Of the lines in the data below, write out exactly those from the one holding "let held := x.paused || x.pfcStopped != 0" through the one holding "port quanta (start s))", both included.

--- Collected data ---
⟨
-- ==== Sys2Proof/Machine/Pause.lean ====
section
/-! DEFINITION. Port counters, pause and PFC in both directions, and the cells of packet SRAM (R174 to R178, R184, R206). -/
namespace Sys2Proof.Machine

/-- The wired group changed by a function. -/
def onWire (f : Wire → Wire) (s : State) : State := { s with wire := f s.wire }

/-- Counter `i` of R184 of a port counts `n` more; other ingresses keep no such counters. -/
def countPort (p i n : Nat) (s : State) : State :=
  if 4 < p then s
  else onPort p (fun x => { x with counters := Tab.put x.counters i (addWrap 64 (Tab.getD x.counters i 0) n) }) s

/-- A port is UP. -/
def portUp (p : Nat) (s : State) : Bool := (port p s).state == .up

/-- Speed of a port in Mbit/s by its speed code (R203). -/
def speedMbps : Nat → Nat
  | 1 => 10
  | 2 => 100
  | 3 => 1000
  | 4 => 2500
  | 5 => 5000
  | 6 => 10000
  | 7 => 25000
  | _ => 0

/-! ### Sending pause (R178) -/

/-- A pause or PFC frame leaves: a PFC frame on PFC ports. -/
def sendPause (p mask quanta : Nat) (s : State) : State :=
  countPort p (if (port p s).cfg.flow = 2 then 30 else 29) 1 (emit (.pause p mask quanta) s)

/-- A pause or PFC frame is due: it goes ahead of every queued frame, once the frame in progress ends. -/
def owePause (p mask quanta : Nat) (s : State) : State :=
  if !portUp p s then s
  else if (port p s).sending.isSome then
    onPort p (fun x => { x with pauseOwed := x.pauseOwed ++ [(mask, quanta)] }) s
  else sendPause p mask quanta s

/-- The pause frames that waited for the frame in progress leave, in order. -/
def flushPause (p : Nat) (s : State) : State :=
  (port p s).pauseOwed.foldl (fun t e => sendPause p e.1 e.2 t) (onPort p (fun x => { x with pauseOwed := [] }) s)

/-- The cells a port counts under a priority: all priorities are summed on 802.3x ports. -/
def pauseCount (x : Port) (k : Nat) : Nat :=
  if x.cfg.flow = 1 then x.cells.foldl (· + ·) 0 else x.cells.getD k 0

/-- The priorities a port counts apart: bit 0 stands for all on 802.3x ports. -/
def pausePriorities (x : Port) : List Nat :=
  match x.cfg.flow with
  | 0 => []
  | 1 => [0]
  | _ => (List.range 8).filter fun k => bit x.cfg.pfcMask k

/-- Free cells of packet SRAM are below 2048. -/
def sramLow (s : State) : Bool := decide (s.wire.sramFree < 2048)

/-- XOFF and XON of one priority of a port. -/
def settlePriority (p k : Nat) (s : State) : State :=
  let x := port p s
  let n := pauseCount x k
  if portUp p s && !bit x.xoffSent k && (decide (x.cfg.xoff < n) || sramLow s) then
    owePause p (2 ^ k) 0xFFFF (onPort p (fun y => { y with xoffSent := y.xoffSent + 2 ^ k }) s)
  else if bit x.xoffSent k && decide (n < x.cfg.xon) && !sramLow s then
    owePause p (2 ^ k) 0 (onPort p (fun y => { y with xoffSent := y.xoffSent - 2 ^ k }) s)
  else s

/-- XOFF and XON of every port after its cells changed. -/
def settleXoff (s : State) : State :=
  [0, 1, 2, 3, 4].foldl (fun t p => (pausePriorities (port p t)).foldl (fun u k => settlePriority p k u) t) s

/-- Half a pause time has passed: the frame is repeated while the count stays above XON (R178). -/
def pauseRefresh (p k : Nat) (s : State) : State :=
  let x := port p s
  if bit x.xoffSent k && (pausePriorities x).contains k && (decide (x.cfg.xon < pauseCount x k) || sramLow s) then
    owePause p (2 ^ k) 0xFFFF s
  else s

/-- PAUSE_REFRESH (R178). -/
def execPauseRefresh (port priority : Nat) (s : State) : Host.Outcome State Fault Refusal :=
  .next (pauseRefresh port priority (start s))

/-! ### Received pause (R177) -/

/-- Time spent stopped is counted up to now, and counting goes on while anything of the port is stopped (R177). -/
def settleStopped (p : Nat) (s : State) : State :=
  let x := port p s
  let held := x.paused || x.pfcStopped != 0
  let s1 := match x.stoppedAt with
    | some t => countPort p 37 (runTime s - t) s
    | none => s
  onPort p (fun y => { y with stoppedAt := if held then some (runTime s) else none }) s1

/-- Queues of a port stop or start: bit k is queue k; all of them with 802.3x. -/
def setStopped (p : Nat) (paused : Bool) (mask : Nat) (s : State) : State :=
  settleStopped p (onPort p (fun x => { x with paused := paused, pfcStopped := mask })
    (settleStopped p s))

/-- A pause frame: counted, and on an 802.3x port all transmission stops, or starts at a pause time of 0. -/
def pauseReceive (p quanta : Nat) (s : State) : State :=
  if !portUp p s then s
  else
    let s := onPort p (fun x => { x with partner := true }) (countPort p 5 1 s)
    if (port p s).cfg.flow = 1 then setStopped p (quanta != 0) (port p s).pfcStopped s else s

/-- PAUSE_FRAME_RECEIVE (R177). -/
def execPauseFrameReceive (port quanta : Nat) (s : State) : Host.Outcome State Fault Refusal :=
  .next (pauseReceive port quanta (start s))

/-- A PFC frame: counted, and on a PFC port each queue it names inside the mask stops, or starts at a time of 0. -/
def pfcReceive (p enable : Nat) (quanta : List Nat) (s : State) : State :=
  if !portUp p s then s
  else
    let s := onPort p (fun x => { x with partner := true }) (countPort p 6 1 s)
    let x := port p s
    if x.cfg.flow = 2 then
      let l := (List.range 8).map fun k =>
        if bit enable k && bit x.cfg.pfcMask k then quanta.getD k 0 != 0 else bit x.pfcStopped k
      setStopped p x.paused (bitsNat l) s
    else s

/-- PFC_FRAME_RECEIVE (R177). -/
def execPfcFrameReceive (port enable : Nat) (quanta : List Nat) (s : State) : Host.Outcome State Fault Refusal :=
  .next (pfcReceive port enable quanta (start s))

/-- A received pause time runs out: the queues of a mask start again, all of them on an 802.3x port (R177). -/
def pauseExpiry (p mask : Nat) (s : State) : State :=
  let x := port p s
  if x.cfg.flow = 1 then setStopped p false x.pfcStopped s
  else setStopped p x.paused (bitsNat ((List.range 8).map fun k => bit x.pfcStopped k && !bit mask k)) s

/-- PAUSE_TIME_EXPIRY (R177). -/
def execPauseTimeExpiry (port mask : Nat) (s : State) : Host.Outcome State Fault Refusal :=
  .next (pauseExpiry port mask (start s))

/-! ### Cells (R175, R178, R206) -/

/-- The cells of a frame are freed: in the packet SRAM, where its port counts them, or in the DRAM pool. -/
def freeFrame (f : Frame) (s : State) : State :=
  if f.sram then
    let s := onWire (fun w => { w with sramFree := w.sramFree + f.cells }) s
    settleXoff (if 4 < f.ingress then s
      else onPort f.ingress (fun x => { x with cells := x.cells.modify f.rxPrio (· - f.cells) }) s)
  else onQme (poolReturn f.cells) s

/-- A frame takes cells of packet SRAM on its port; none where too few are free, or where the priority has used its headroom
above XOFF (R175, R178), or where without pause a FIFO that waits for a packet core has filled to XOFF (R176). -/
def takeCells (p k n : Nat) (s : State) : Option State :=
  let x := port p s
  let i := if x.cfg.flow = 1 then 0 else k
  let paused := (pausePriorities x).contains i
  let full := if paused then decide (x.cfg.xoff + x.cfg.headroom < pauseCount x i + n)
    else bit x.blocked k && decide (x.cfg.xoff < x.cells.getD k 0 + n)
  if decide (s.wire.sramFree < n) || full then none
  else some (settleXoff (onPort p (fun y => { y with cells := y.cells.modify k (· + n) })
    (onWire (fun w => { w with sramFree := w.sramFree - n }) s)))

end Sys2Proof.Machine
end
⟩
--- YOUR RESPONSE ---
  let held := x.paused || x.pfcStopped != 0
  let s1 := match x.stoppedAt with
    | some t => countPort p 37 (runTime s - t) s
    | none => s
  onPort p (fun y => { y with stoppedAt := if held then some (runTime s) else none }) s1

/-- Queues of a port stop or start: bit k is queue k; all of them with 802.3x. -/
def setStopped (p : Nat) (paused : Bool) (mask : Nat) (s : State) : State :=
  settleStopped p (onPort p (fun x => { x with paused := paused, pfcStopped := mask })
    (settleStopped p s))

/-- A pause frame: counted, and on an 802.3x port all transmission stops, or starts at a pause time of 0. -/
def pauseReceive (p quanta : Nat) (s : State) : State :=
  if !portUp p s then s
  else
    let s := onPort p (fun x => { x with partner := true }) (countPort p 5 1 s)
    if (port p s).cfg.flow = 1 then setStopped p (quanta != 0) (port p s).pfcStopped s else s

/-- PAUSE_FRAME_RECEIVE (R177). -/
def execPauseFrameReceive (port quanta : Nat) (s : State) : Host.Outcome State Fault Refusal :=
  .next (pauseReceive port quanta (start s))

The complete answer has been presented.